Note that this is not supported in DSF-GDB but you can type it in the gdb console.  It could be an enhancement request.
Comment 17 Marc Khouzam CLA 2011-04-05 23:25:36 EDT
(In reply to comment #13)

> 1. Attempts to step over function calls behaved as Step Into and triggered
> error messages like:
>     Warning:
>     Cannot insert breakpoint 0.
>     Error accessing memory address 0x6ac2287: Input/output error.

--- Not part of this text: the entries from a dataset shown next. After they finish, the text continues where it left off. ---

theorem exec_kill (ho : fld r.bytes 8 1 = 6) : ∃ t, exec (.kill i) s = .next t ∧ (t.ctx x).used = false ∧
    tget 1 t.gens x = ((s.ctx x).gen + 1) % 1024 ∧ t.mem = s.mem ∧
    t.hasEvent (fun e => e.typ = 3 ∧ e.ctxid = fld r.bytes 10 2 ∧ e.result = 1 ∧ e.info0 = fld r.bytes 16 8) ∧
    t.hasEvent (fun e => e.typ = 1 ∧ e.ctxid = fld r.bytes 10 2 ∧ e.status = 0 ∧ e.tag = fld r.bytes 40 8) ∧
    ∀ q ∈ ldel s.cmdQ i, s.recNames x q = true → q ∉ t.cmdQ ∧
      t.hasEvent (fun e => e.typ = 1 ∧ e.ctxid = fld r.bytes 10 2 ∧ e.status = 10 ∧ e.tag = fld q.bytes 40 8) := by
  obtain ⟨hu, hid, -⟩ := State.slotOfId_some hx
  let u : State := { s with cmdQ := ldel s.cmdQ i }
  have hid' : u.ctxid x = fld r.bytes 10 2 := hid
  obtain ⟨hgen, hgone⟩ := u.kill_slot x 1 (fld r.bytes 16 8) 0 hu
  have hkilled := u.kill_hasEvent x 1 (fld r.bytes 16 8) 0 hu
  have hrecord := fun q (h : q ∈ u.cmdQ) => u.kill_record x 1 (fld r.bytes 16 8) 0 hu h
  rw [hid'] at hkilled
  simp only [hid'] at hrecord
  refine ⟨(u.kill x 1 (fld r.bytes 16 8) 0).cmdDone r (s.ctxid x) stOK 0, State.performFor_some hq hp ht hb ho hx _, ?_, ?_, ?_,
    hkilled.report _ _ _ _ _ _ _ _, ?_, fun q hmem hn => ⟨fun hin => ?_, (hrecord q hmem hn).report _ _ _ _ _ _ _ _⟩⟩
  · refine (State.report_keeps (fun s => (s.ctx x).used) (fun _ _ => rfl) _ _ _ _ _ _ _ _ _).trans ?_
    rw [State.kill_ctx, if_pos rfl]
  · exact (State.report_keeps (fun s => tget 1 s.gens x) (fun _ _ => rfl) _ _ _ _ _ _ _ _ _).trans hgen
  · exact (State.report_keeps State.mem (fun _ _ => rfl) _ _ _ _ _ _ _ _ _).trans (State.kill_mem _ _ _ _ _)
  · rw [hid]
    exact (State.report_hasEvent _ _ _ _ _ _ _ _ _).imp (fun e ⟨h1, h2, h3, _, h5, _⟩ => ⟨h1, h2, h3, h5⟩)
  · have hin' : q ∈ (u.kill x 1 (fld r.bytes 16 8) 0).cmdQ := by
      rwa [State.cmdDone, State.report_keeps State.cmdQ (fun _ _ => rfl)] at hin
    exact Bool.false_ne_true ((hgone q hin').symm.trans hn)

theorem exec_dirtysnap_short (ho : fld r.bytes 8 1 = 7) (hlen : fld r.bytes 24 8 < (s.ctx x).dirtyBytes.length) :
    exec (.dirtysnap i) s = .next (s.answered i r s (fld r.bytes 10 2) 7 0) := by
  refine (State.performFor_some hq hp ht hb ho hx _).trans (congrArg Host.Outcome.next ?_)
  dsimp only
  rw [if_pos (show recArg r.bytes 1 < _ from hlen)]
  exact State.complete_eq rfl (recConcerns_named ho rfl) _ _

theorem exec_dirtysnap (ho : fld r.bytes 8 1 = 7) (hlen : (s.ctx x).dirtyBytes.length ≤ fld r.bytes 24 8)
    (hok : s.rangeOk (fld r.bytes 16 8) (s.ctx x).dirtyBytes.length = true) :
    exec (.dirtysnap i) s = .next (s.answered i r ((s.setCtx x { s.ctx x with dirty := [] }).pwrite none false (fld r.bytes 16 8)
      (s.ctx x).dirtyBytes) (fld r.bytes 10 2) 0 (s.ctx x).dirtyBytes.length) := by
  refine (State.performFor_some hq hp ht hb ho hx _).trans (congrArg Host.Outcome.next ?_)
  dsimp only
  rw [if_neg (show ¬recArg r.bytes 1 < _ from not_lt.2 hlen), if_neg (by simpa [recArg] using hok)]
  exact State.complete_eq (State.pwrite_keeps _ _ _ _ _).1 (recConcerns_named ho rfl) _ _

end

/-- A bitmap copied to host memory or to the second tier is clear, and stands at its destination. -/
theorem State.dirtysnap_far (s : State) (x : Nat) {a : Nat} (ha : 2 ^ 51 ≤ a) :
    let t := (s.setCtx x { s.ctx x with dirty := [] }).pwrite none false a (s.ctx x).dirtyBytes
    (t.ctx x).dirty = [] ∧ tread 0 t.mem a (s.ctx x).dirtyBytes.length = (s.ctx x).dirtyBytes := by
  obtain ⟨p, v, e⟩ := (s.setCtx x { s.ctx x with dirty := [] }).pwrite_far none false (s.ctx x).dirtyBytes ha (Ctx.dirtyBytes_ne_nil _)
  rw [e]
  refine ⟨?_, tread_twrite_whole _ _ _⟩
  show ((s.setCtx x { s.ctx x with dirty := [] }).ctx x).dirty = []
  rw [State.ctx_setCtx, if_pos rfl]

/-! ### Queries -/

section
variable {s : State} {i : Nat} {r : CmdRec} (hq : s.cmdQ[i]? = some r) (hp : s.power = .ready) (ht : s.turnOf i r = true)
  (hb : ¬(recReserved r.bytes = true ∨ s.recMisplaced r = true)) (ho : fld r.bytes 8 1 = 8)
include hq hp ht hb ho

theorem State.query_eq {sel : Nat} (hs : fld r.bytes 16 8 = sel) (f : CmdRec → State) : s.query i sel f = .next (f r) :=
  (State.perform_good hq hp ht hb ho _).trans (congrArg Host.Outcome.next (if_pos hs))

theorem exec_queryDevinfo (hs : fld r.bytes 16 8 = 0) : exec (.queryDevinfo i) s = .next (s.answerQuery i r s.devinfo) :=
  State.query_eq hq hp ht hb ho hs _

theorem exec_queryCtxstate_none (hs : fld r.bytes 16 8 = 1) (hx : s.slotOfId (fld r.bytes 24 8) = none) :
    exec (.queryCtxstate i) s = .next (s.complete i r 2 0) := by
  refine (State.query_eq hq hp ht hb ho hs _).trans ?_
  rw [show s.slotOfId (recArg r.bytes 1) = none from hx]
  rfl

theorem exec_queryCtxstate (hs : fld r.bytes 16 8 = 1) {x : Nat} (hx : s.slotOfId (fld r.bytes 24 8) = some x) :
    exec (.queryCtxstate i) s = .next (s.answerQuery i r (s.ctxstate x)) := by
  refine (State.query_eq hq hp ht hb ho hs _).trans ?_
  rw [show s.slotOfId (recArg r.bytes 1) = some x from hx]
  rfl

theorem exec_queryAttest_unread (hs : fld r.bytes 16 8 = 2) (hn : s.readable (fld r.bytes 24 8) 32 = false) :
    exec (.queryAttest i) s = .next (s.complete i r 4 0) := by
  refine (State.query_eq hq hp ht hb ho hs _).trans ?_
  rw [show s.readable (recArg r.bytes 1) 32 = false from hn]
  rfl

theorem exec_queryAttest (hs : fld r.bytes 16 8 = 2) (hn : s.readable (fld r.bytes 24 8) 32 = true) :
    exec (.queryAttest i) s = .next (s.answerQuery i r (s.attest (fld r.bytes 24 8))) := by
  refine (State.query_eq hq hp ht hb ho hs _).trans (congrArg Host.Outcome.next ?_)
  rw [show recArg r.bytes 1 = fld r.bytes 24 8 from rfl, hn]
  exact if_neg Bool.false_ne_true

theorem exec_queryLogstat (hs : fld r.bytes 16 8 = 3) : exec (.queryLogstat i) s = .next (s.answerQuery i r s.logstat) :=
  State.query_eq hq hp ht hb ho hs _

end

/-- A query that answers with `bs`, of `n` bytes: BADDESC, or the record at its destination and its length. -/
theorem State.query_answers {s : State} {i : Nat} {r : CmdRec} {e : Instr} {bs : List Byte} {id n : Nat}
    (he : exec e s = .next (s.answerQuery i r bs)) (hid : recConcerns r.bytes = id) (hlen : bs.length = n) :
    (s.rangeOk (fld r.bytes 32 8) n = false → exec e s = .next (s.answered i r s id 4 0)) ∧
      (s.rangeOk (fld r.bytes 32 8) n = true →
        exec e s = .next (s.answered i r (s.pwrite none false (fld r.bytes 32 8) bs) id 0 n)) := by
  subst hlen
  obtain ⟨hno, hyes⟩ := s.answerQuery_eq i hid bs
  exact ⟨fun h => he.trans (congrArg Host.Outcome.next (hno h)), fun h => he.trans (congrArg Host.Outcome.next (hyes h))⟩

/-- A QUERY that is not of a context concerns none. -/
theorem recConcerns_query {b : List Byte} (ho : fld b 8 1 = 8) (hs : fld b 16 8 ≠ 1) : recConcerns b = 0xFFFF := by
  rw [recConcerns_eq, if_neg (by omega), if_neg (fun h => hs h.2)]

theorem recConcerns_ctxstate {b : List Byte} (ho : fld b 8 1 = 8) (hs : fld b 16 8 = 1) : recConcerns b = fld b 24 8 % 65536 := by
  rw [recConcerns_eq, if_neg (by omega), if_pos ⟨ho, hs⟩]

/-! ### The statement -/

theorem bitOf_zero (n : Nat) : bitOf n 0 = decide (n % 2 = 1) := by simp [bitOf]

theorem bitOf_one (n : Nat) : bitOf n 1 = decide (n / 2 % 2 = 1) := by simp [bitOf, Nat.testBit_succ]

/-- A CREATE or a RESUME concerns no context that is there. -/
theorem recConcerns_making {b : List Byte} (ho : fld b 8 1 = 1 ∨ fld b 8 1 = 5) : recConcerns b = 0xFFFF := by
  rw [recConcerns_eq, if_neg (by omega), if_neg (by omega)]

/-- The two commands that make a context, in one form. -/
theorem exec_making {s : State} {i : Nat} {r : CmdRec} (hq : s.cmdQ[i]? = some r) (hp : s.power = .ready) (ht : s.turnOf i r = true)
    (hb : ¬(recReserved r.bytes = true ∨ s.recMisplaced r = true)) {e : Instr} {m : Made}
    (h : (fld r.bytes 8 1 = 1 ∧ e = .create i ∧ m = s.createCtx (fld r.bytes 16 8)) ∨
      (fld r.bytes 8 1 = 5 ∧ e = .resume i ∧ m = s.resumeCtx (fld r.bytes 16 8) (fld r.bytes 24 8))) :
    exec e s = .next (s.made i r m) ∧ recConcerns r.bytes = 0xFFFF ∧ ∀ u x, m = .ok (u, x) →
      u.cmdQ = s.cmdQ ∧ (s.ctx x).used = false ∧ x < 64 ∧ (u.ctx x).used = true ∧ (u.ctx x).gen = tget 1 s.gens x ∧
        ∀ y, (s.ctx y).used = true → (u.ctx y).used = true := by
  rcases h with ⟨ho, rfl, rfl⟩ | ⟨ho, rfl, rfl⟩
  · exact ⟨exec_create hq hp ht hb ho, recConcerns_making (.inl ho), fun u x => State.createCtx_made⟩
  · exact ⟨exec_resume hq hp ht hb ho, recConcerns_making (.inr ho), fun u x => State.resumeCtx_made⟩

/-- Settles O42: each command by what is made of the state when its record's turn comes, each query by the record that it writes. -/
theorem hostCommands : Obligations.HostCommands := by
  refine ⟨fun s i r hq hp => ?_, fun s i r hq hp ho hres hmis ht => ?_⟩
  · intro b arg opc id done concerns bad all
    refine ⟨fun h0 hk hw => ?_, fun k q hk hkq hs ha => State.turnOf_sameCtx hk hkq hs ha,
      fun k q hk hkq hw hs => State.turnOf_earlier r hk hkq hw hs, fun ht e he => ?_, fun ht hb e he => ?_, fun ht hb =>
      ⟨fun hx e he => ?_, fun e m hm => ?_, fun ho u x hu => ?_, fun x hx => ?_⟩⟩
    · subst h0
      exact State.turnOf_first hk hw
    · obtain ⟨opc, h⟩ := exec_recordSteps he
      obtain ⟨f, e⟩ := h s
      rw [e, State.perform_held hq ht]
    · obtain ⟨opc, h⟩ := exec_recordSteps he
      obtain ⟨f, e⟩ := h s
      rw [e, State.perform_bad hq hp ht hb, recConcerns_eq]
      rfl
    · rcases he with ⟨ho, rfl⟩ | ⟨ho, rfl⟩ | ⟨ho, rfl⟩ | ⟨ho, rfl⟩ | ⟨ho, rfl⟩
      all_goals exact State.performFor_none hq hp ht hb ho rfl hx _
    · obtain ⟨hex, hid, hmade⟩ := exec_making hq hp ht hb hm
      refine ⟨fun c hc => ?_, fun u x hu => ?_⟩
      · rw [hex, hc, State.made_error s i hid]
        rfl
      · obtain ⟨hcmd, hrest⟩ := hmade u x hu
        refine ⟨?_, hrest⟩
        rw [hex, hu, State.made_ok i r x hcmd]
        rfl
    · have h := State.createCtx_terms hu
      exact ⟨congrArg Ctx.ptroot h, congrArg Ctx.nlc h, congrArg Ctx.prio h,
        (congrArg Ctx.det h).trans (bitOf_zero _), (congrArg Ctx.spec h).trans (bitOf_one _), congrArg Ctx.tvb h, congrArg Ctx.graphs h⟩
    · refine ⟨fun ho hg hn => exec_launch_taken hq hp ht hb hx ho hn hg,
        fun ho n d u m hn ha hr hc hm hroom => exec_launch hq hp ht hb hx ho hn ha hr hc hm hroom,
        fun ho => exec_setprio hq hp ht hb hx ho, fun ho hf hcoll hform htier hsize => ?_,
        fun ho hf => exec_freeze_again hq hp ht hb hx ho hf, fun ho => exec_kill hq hp ht hb hx ho,
        fun ho => ⟨fun hlen => exec_dirtysnap_short hq hp ht hb hx ho hlen, fun hlen hok =>
          ⟨_, exec_dirtysnap hq hp ht hb hx ho hlen hok, rfl, fun ha => s.dirtysnap_far x ha⟩⟩⟩
      exact ⟨_, exec_freeze hq hp ht hb hx ho hf hcoll hform htier hsize, rfl, fun d hd => s.mem_stopInsts_die x hd,
        fun l hl => (s.mem_stopInsts_strands x hl).symm⟩
  · intro arg a done answers
    have hb : ¬(recReserved r.bytes = true ∨ s.recMisplaced r = true) := by simp [hres, hmis]
    refine ⟨fun hs => ?_, fun hs => ⟨fun hx => ?_, fun x hx => ?_⟩, fun hs => ?_, fun hs => ?_⟩
    · have hid : recConcerns r.bytes = 0xFFFF := recConcerns_query ho (by rw [show fld r.bytes 16 8 = 0 from hs]; decide)
      obtain ⟨hno, hyes⟩ := State.query_answers (exec_queryDevinfo hq hp ht hb ho hs) hid s.devinfo_length
      exact ⟨hno, fun h => ⟨_, s.devinfo_length, hyes h, s.devinfo_fields⟩⟩
    · exact (exec_queryCtxstate_none hq hp ht hb ho hs hx).trans
        (congrArg Host.Outcome.next (State.complete_eq rfl (recConcerns_ctxstate ho hs) _ _))
    · obtain ⟨hno, hyes⟩ := State.query_answers (exec_queryCtxstate hq hp ht hb ho hs hx) (recConcerns_ctxstate ho hs) (s.ctxstate_length x)
      exact ⟨hno, fun h => ⟨_, s.ctxstate_length x, hyes h, s.ctxstate_fields x⟩⟩
    · have hid : recConcerns r.bytes = 0xFFFF := recConcerns_query ho (by rw [show fld r.bytes 16 8 = 2 from hs]; decide)
      have unread := fun hn => (exec_queryAttest_unread hq hp ht hb ho hs hn).trans
        (congrArg Host.Outcome.next (State.complete_eq rfl hid _ _))
      refine ⟨fun h => unread ?_, fun h => unread ?_, fun hok hsp => ?_⟩
      · rw [State.readable, show s.rangeOk (fld r.bytes 24 8) 32 = false from h, Bool.false_and]
      · rw [State.readable, show s.spoilt (fld r.bytes 24 8) 32 = true from h, Bool.not_true, Bool.and_false]
      · have hn : s.readable (fld r.bytes 24 8) 32 = true := Bool.and_eq_true_iff.2 ⟨hok, by rw [hsp]; rfl⟩
        obtain ⟨hno, hyes⟩ := State.query_answers (exec_queryAttest hq hp ht hb ho hs hn) hid (s.attest_length _)
        exact ⟨hno, fun h => ⟨_, s.attest_length _, hyes h, s.attest_fields _⟩⟩
    · have hid : recConcerns r.bytes = 0xFFFF := recConcerns_query ho (by rw [show fld r.bytes 16 8 = 3 from hs]; decide)
      obtain ⟨hno, hyes⟩ := State.query_answers (exec_queryLogstat hq hp ht hb ho hs) hid s.logstat_length
      exact ⟨hno, fun h => ⟨_, s.logstat_length, hyes h, s.logstat_fields⟩⟩

end Sys2Proof.Machine
end

section
/-! SUPPORT. Decoding what was encoded (R300, R308-R314): the fields of a word in each format, and the instruction that its slot class reads
from it. -/

namespace Sys2Proof

/-! ### Fields of a word (R300) -/

theorem fields_encB (op : R6) (g : Guard) (x : BitVec 22) : fG (encB op g x) = g ∧ fOp (encB op g x) = op := by
  obtain ⟨hp, hneg⟩ := Laws.hasGuard_encB op g x
  refine ⟨by rw [fG, hp, hneg], ?_⟩
  simp (disch := omega) only [fOp, encB, BitVec.extractLsb'_append_eq_of_le]
  exact BitVec.extractLsb'_eq_self

theorem extract_encB (op : R6) (g : Guard) (x : BitVec 22) (i n : Nat) (h : i + n ≤ 22) :
    (encB op g x).extractLsb' i n = x.extractLsb' i n :=
  BitVec.extractLsb'_append_eq_of_add_le h

theorem fields_encA (op : R6) (g : Guard) (d a b : R6) (fn : F4) :
    fG (encA op g d a b fn) = g ∧ fOp (encA op g d a b fn) = op ∧ fD (encA op g d a b fn) = d ∧ fA (encA op g d a b fn) = a ∧
      fB (encA op g d a b fn) = b ∧ fF (encA op g d a b fn) = fn := by
  obtain ⟨hp, hneg⟩ := Laws.hasGuard_encA op g d a b fn
  refine ⟨by rw [fG, hp, hneg], ?_⟩
  simp (disch := omega) only [fOp, fD, fA, fB, fF, encA, BitVec.extractLsb'_append_eq_of_le, BitVec.extractLsb'_append_eq_of_add_le,
    Nat.reduceSub, BitVec.extractLsb'_eq_self, and_self]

I found a minor problem in my fix to Bug 337893 which I committed a change for just now.  I don't know if it might be the cause of the error you saw or not, but you may want to try it out again after updating your DSF-GDB code.
Comment 18 Tim Jiang CLA 2012-01-29 03:24:13 EST
(In reply to comment #9)
> (In reply to comment #8)
> > (In reply to comment #7)
> > 
> > I really like this approach. Non-stop is supposed to be non-stop, isn't it :-)?
> 
> Right :-)
> 
> But if you think about it, even in all-stop, when the user attaches to a
> process, why would they want to interrupt it immediately?  Doesn't it make more
> sense to only stop the process once we actually reach a point of interest (a
> breakpoint)?  But that is a separate enhancement bug.
> 
> This will actually be the approach for 'global breakpoints', where the user
> will be able to set a breakpoint in a piece of code, without even attaching to
> a process at all.

I do love to see such feature that even in stop-mode, attaching to a process does not interrupt the running process (any threads) unless any threads run to breakpoints.

Is this feature/enhancement in plan or already covered?

Thanks great,

Tim Jiang
Comment 19 Marc Khouzam CLA 2012-01-30 10:12:05 EST
(In reply to comment #18)

> I do love to see such feature that even in stop-mode, attaching to a process
> does not interrupt the running process (any threads) unless any threads run to
> breakpoints.
> 
> Is this feature/enhancement in plan or already covered?

In Eclipse, we could automatically resume all threads after attaching, which would give the user the impression that nothing stopped.

I personally have no plans to work on that since I am waiting for GDB's global breakpoints:
http://sourceware.org/ml/gdb-patches/2011-06/msg00163.html

But if someone else wants to contribute this feature, that would be fine.